(Saved entries)

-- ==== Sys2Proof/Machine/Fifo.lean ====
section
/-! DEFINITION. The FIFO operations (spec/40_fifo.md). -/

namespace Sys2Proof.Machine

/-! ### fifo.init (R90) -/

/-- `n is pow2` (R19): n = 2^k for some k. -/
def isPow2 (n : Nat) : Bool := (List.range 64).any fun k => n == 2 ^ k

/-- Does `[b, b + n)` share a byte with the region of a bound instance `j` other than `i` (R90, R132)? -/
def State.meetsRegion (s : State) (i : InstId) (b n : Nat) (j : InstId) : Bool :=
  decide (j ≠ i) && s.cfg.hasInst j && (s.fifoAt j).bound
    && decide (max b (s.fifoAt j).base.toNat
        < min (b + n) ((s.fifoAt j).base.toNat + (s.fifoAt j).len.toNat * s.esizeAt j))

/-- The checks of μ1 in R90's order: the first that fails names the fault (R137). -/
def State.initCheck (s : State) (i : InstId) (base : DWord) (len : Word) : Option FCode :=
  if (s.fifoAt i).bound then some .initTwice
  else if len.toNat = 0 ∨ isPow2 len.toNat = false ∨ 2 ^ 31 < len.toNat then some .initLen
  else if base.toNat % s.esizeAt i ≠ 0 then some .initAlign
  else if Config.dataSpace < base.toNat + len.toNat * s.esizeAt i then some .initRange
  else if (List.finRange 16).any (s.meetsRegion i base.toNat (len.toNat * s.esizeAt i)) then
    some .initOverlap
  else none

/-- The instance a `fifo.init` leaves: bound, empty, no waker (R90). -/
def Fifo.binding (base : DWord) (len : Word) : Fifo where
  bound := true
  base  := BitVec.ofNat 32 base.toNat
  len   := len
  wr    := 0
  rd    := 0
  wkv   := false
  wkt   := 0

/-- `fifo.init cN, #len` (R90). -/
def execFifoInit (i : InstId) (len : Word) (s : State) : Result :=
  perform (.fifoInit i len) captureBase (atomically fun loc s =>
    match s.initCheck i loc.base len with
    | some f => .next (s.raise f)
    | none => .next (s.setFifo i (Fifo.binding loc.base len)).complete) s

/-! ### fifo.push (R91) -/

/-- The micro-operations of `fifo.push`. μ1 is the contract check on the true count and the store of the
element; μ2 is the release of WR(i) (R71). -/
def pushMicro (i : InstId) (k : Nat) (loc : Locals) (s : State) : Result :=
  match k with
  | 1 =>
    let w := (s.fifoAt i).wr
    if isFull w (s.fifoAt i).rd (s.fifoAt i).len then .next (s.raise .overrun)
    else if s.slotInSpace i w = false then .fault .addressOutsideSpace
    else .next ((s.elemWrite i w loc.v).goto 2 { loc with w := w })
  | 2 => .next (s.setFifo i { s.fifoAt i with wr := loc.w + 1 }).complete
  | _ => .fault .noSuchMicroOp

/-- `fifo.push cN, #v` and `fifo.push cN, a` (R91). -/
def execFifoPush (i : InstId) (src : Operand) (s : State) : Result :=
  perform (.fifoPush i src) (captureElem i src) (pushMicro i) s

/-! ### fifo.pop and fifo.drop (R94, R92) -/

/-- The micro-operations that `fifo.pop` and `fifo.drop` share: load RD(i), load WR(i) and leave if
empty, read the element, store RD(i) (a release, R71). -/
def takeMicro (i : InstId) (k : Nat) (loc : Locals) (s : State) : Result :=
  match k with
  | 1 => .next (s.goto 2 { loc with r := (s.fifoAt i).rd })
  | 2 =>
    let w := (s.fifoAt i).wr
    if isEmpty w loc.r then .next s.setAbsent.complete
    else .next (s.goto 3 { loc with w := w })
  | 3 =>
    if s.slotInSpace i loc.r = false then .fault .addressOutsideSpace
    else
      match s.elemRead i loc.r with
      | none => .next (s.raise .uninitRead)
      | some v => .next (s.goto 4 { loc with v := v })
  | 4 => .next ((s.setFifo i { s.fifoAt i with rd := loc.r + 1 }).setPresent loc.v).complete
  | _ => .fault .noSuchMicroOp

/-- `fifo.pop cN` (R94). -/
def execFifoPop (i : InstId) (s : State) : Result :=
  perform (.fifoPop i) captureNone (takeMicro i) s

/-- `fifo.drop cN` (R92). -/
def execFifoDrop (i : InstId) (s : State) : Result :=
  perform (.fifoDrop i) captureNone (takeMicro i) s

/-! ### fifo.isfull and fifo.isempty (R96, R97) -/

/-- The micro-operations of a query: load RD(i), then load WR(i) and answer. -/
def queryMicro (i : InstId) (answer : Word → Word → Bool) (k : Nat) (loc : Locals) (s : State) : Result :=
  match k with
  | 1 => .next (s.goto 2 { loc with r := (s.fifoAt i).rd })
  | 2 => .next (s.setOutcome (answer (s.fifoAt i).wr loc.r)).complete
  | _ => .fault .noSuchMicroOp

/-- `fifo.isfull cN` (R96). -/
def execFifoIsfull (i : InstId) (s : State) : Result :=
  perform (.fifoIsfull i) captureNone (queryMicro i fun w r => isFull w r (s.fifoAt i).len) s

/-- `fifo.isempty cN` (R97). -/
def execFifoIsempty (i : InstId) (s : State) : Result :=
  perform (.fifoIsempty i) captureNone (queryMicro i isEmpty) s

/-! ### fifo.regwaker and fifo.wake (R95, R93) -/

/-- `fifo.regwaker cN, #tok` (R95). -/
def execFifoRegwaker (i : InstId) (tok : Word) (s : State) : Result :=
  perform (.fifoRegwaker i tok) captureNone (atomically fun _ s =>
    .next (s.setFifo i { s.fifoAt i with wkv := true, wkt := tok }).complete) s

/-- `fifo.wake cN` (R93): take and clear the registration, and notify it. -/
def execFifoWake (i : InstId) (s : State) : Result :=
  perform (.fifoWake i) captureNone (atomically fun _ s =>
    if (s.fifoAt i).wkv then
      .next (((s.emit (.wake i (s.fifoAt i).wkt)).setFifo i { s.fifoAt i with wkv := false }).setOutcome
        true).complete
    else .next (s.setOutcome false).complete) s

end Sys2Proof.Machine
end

--

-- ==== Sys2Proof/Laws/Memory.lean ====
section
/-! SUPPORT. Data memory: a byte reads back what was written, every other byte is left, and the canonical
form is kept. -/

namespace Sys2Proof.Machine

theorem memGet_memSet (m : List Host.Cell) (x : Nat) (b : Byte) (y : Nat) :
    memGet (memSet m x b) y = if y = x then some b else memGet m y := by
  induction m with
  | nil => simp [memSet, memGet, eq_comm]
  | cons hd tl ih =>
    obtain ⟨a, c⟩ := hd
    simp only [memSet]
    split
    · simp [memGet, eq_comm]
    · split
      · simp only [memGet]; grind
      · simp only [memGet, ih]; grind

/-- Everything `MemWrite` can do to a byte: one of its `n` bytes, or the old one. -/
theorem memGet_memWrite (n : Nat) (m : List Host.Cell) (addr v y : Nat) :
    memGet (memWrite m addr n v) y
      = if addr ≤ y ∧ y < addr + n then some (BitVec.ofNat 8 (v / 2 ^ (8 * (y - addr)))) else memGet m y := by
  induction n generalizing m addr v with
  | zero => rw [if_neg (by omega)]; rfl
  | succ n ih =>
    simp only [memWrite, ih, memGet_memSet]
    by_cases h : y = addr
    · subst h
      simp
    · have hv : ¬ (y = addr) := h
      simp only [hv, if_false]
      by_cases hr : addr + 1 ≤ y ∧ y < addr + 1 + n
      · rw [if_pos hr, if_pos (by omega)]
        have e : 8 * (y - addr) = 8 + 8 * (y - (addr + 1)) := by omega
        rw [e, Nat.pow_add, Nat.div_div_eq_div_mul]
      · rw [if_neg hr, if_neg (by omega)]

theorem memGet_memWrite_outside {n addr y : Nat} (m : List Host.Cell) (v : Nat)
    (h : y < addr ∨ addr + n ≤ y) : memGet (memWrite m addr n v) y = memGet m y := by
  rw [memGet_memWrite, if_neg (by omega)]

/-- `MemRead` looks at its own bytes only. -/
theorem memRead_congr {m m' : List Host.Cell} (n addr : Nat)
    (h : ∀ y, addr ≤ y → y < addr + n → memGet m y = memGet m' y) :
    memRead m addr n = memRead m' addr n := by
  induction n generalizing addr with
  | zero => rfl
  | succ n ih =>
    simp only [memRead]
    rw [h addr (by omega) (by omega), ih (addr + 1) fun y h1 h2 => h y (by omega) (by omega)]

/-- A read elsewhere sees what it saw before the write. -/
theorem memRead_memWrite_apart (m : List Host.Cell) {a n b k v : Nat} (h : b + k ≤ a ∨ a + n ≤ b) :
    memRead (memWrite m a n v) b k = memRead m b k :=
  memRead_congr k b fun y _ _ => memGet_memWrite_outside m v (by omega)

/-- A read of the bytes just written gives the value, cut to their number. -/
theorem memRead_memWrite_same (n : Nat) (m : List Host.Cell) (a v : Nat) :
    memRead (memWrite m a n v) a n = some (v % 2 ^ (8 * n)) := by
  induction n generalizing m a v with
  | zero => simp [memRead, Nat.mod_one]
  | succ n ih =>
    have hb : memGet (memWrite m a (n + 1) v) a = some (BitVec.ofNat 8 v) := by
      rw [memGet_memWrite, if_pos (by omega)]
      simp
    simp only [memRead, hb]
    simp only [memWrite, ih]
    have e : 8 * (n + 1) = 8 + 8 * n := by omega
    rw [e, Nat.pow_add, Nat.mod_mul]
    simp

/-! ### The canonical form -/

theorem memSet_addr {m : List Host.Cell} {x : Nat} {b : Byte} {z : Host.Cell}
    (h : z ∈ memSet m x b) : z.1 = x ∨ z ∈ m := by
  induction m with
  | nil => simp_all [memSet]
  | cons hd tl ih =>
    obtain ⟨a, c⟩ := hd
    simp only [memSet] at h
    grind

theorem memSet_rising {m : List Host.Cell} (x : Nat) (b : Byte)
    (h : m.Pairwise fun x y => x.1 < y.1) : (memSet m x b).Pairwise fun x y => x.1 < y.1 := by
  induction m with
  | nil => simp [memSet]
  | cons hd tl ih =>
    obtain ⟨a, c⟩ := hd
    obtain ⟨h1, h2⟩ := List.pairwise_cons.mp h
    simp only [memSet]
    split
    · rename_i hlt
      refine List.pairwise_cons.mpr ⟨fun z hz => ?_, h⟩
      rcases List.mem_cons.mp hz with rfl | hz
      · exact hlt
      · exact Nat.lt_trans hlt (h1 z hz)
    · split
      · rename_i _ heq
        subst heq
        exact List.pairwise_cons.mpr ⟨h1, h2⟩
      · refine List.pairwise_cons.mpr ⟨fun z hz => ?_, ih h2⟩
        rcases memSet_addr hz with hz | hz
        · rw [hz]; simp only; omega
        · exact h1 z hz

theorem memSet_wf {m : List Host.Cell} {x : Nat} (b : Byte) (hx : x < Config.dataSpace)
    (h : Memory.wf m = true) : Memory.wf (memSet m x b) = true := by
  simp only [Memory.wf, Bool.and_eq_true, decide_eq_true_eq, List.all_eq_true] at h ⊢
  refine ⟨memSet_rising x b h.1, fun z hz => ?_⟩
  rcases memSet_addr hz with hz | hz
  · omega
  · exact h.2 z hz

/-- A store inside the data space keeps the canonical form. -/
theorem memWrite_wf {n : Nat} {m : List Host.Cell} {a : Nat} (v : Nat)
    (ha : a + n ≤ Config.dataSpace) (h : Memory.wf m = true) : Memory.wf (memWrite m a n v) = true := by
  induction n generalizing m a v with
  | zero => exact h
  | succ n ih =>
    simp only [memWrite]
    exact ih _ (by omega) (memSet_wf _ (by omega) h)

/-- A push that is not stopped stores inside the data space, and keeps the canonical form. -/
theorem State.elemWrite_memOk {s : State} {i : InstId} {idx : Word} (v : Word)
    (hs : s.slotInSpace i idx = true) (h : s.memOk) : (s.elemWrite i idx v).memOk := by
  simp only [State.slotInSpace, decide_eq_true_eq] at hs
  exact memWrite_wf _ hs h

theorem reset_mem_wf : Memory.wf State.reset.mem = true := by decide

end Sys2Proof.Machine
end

* * *

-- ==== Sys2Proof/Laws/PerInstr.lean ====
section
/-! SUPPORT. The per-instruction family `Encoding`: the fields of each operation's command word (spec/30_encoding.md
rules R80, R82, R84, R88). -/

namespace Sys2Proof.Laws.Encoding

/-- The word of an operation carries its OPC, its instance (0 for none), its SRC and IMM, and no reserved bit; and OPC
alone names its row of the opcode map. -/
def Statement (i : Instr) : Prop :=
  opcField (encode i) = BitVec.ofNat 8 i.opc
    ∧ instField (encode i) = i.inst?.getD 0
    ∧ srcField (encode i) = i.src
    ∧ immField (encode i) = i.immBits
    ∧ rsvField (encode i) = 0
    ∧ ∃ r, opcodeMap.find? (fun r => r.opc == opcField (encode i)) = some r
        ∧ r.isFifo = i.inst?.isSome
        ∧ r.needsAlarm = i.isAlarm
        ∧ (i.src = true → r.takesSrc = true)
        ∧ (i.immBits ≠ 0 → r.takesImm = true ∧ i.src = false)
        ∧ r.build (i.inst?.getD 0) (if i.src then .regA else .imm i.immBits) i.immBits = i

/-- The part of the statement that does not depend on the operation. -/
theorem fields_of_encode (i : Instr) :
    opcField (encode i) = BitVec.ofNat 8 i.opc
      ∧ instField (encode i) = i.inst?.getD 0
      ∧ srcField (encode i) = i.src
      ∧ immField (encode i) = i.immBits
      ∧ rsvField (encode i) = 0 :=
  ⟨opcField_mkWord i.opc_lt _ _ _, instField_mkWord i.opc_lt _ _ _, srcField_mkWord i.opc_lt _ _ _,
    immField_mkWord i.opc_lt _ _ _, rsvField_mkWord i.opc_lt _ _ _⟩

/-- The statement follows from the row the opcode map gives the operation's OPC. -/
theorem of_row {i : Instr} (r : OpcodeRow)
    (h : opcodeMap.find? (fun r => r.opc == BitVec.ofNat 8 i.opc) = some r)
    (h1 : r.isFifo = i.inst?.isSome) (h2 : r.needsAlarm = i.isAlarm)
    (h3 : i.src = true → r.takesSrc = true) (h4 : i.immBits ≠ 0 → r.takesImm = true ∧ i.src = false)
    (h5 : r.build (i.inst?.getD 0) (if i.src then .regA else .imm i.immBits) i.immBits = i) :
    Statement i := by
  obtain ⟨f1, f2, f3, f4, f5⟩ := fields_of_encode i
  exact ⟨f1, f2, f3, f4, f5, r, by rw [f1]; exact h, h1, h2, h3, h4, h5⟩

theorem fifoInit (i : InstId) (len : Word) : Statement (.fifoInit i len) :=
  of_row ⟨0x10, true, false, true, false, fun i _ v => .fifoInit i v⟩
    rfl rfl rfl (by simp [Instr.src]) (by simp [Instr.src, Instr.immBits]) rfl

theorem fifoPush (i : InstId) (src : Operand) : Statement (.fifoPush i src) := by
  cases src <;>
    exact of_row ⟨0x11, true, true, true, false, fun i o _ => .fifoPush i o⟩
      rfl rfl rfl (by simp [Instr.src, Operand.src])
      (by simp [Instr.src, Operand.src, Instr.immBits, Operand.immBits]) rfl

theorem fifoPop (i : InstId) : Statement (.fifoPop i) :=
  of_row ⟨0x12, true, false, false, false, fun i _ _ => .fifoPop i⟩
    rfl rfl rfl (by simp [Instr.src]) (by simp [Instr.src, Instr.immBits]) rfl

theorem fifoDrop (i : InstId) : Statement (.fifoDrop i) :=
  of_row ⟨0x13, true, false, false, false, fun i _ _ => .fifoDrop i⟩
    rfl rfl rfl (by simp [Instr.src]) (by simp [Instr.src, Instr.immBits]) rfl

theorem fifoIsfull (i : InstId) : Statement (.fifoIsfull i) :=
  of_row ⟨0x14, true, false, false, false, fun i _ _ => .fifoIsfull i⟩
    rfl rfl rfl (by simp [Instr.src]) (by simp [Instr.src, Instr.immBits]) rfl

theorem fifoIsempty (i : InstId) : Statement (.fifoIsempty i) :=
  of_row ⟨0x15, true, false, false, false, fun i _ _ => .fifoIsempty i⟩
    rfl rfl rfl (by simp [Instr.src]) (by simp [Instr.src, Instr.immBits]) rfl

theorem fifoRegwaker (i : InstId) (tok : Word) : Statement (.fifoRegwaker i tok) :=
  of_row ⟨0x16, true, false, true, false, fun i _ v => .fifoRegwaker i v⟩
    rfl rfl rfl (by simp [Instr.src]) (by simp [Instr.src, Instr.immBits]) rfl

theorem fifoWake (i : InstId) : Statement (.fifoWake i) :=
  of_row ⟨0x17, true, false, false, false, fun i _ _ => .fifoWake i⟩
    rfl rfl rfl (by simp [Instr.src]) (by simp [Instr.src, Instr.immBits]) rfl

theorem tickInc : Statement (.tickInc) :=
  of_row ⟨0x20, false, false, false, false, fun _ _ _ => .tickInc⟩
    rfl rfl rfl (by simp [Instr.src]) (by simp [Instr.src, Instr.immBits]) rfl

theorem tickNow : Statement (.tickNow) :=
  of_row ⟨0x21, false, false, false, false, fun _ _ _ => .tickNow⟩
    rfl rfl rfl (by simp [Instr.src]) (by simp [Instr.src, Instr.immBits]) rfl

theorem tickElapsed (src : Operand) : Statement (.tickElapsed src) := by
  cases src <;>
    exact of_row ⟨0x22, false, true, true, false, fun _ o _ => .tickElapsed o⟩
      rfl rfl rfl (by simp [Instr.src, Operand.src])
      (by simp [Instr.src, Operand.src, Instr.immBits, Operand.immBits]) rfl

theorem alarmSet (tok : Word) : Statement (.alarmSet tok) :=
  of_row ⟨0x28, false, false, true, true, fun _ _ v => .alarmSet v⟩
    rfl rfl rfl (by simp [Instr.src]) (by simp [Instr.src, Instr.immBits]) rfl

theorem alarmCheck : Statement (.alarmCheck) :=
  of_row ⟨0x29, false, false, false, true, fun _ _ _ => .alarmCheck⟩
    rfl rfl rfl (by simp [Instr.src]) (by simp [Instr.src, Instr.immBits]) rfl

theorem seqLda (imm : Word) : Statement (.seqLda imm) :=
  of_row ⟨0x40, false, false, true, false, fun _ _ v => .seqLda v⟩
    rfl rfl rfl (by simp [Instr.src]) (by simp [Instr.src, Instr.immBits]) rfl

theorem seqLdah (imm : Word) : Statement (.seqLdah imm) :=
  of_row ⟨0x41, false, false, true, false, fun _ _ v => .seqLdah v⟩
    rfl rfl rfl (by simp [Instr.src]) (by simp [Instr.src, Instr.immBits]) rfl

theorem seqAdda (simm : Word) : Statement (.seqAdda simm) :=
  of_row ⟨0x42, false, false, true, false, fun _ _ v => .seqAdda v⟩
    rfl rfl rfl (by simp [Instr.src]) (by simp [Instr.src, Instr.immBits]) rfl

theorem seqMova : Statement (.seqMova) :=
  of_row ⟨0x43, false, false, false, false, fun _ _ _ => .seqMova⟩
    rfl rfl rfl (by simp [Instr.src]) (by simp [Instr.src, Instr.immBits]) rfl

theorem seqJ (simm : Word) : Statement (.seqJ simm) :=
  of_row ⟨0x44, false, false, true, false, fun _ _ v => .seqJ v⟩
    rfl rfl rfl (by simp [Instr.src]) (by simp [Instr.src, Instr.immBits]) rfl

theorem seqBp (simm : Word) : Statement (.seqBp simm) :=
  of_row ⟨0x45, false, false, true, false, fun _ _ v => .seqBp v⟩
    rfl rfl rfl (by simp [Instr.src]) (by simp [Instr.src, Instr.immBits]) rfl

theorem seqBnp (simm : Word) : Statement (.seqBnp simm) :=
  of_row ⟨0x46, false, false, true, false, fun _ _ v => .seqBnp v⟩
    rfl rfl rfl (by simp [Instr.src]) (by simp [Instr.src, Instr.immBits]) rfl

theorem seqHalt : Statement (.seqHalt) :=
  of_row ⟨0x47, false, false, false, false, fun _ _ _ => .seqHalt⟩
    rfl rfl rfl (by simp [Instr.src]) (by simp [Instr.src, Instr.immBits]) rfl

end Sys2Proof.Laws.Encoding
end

Exercise description
Start with the line above that contains "simp only [memRead, hb]" and end with the line that contains "(hs : s.slotInSpace". Write out those lines exactly, and only those.

Exercise result
    simp only [memRead, hb]
    simp only [memWrite, ih]
    have e : 8 * (n + 1) = 8 + 8 * n := by omega
    rw [e, Nat.pow_add, Nat.mod_mul]
    simp

/-! ### The canonical form -/

theorem memSet_addr {m : List Host.Cell} {x : Nat} {b : Byte} {z : Host.Cell}
    (h : z ∈ memSet m x b) : z.1 = x ∨ z ∈ m := by
  induction m with
  | nil => simp_all [memSet]
  | cons hd tl ih =>
    obtain ⟨a, c⟩ := hd
    simp only [memSet] at h
    grind

theorem memSet_rising {m : List Host.Cell} (x : Nat) (b : Byte)
    (h : m.Pairwise fun x y => x.1 < y.1) : (memSet m x b).Pairwise fun x y => x.1 < y.1 := by
  induction m with
  | nil => simp [memSet]
  | cons hd tl ih =>
    obtain ⟨a, c⟩ := hd
    obtain ⟨h1, h2⟩ := List.pairwise_cons.mp h
    simp only [memSet]
    split
    · rename_i hlt
      refine List.pairwise_cons.mpr ⟨fun z hz => ?_, h⟩
      rcases List.mem_cons.mp hz with rfl | hz
      · exact hlt
      · exact Nat.lt_trans hlt (h1 z hz)
    · split
      · rename_i _ heq
        subst heq
        exact List.pairwise_cons.mpr ⟨h1, h2⟩
      · refine List.pairwise_cons.mpr ⟨fun z hz => ?_, ih h2⟩
        rcases memSet_addr hz with hz | hz
        · rw [hz]; simp only; omega
        · exact h1 z hz

theorem memSet_wf {m : List Host.Cell} {x : Nat} (b : Byte) (hx : x < Config.dataSpace)
    (h : Memory.wf m = true) : Memory.wf (memSet m x b) = true := by
  simp only [Memory.wf, Bool.and_eq_true, decide_eq_true_eq, List.all_eq_true] at h ⊢
  refine ⟨memSet_rising x b h.1, fun z hz => ?_⟩
  rcases memSet_addr hz with hz | hz
  · omega
  · exact h.2 z hz

/-- A store inside the data space keeps the canonical form. -/
theorem memWrite_wf {n : Nat} {m : List Host.Cell} {a : Nat} (v : Nat)
    (ha : a + n ≤ Config.dataSpace) (h : Memory.wf m = true) : Memory.wf (memWrite m a n v) = true := by
  induction n generalizing m a v with
  | zero => exact h
  | succ n ih =>
    simp only [memWrite]
    exact ih _ (by omega) (memSet_wf _ (by omega) h)

/-- A push that is not stopped stores inside the data space, and keeps the canonical form. -/
theorem State.elemWrite_memOk {s : State} {i : InstId} {idx : Word} (v : Word)
    (hs : s.slotInSpace i idx = true) (h : s.memOk) : (s.elemWrite i idx v).memOk := by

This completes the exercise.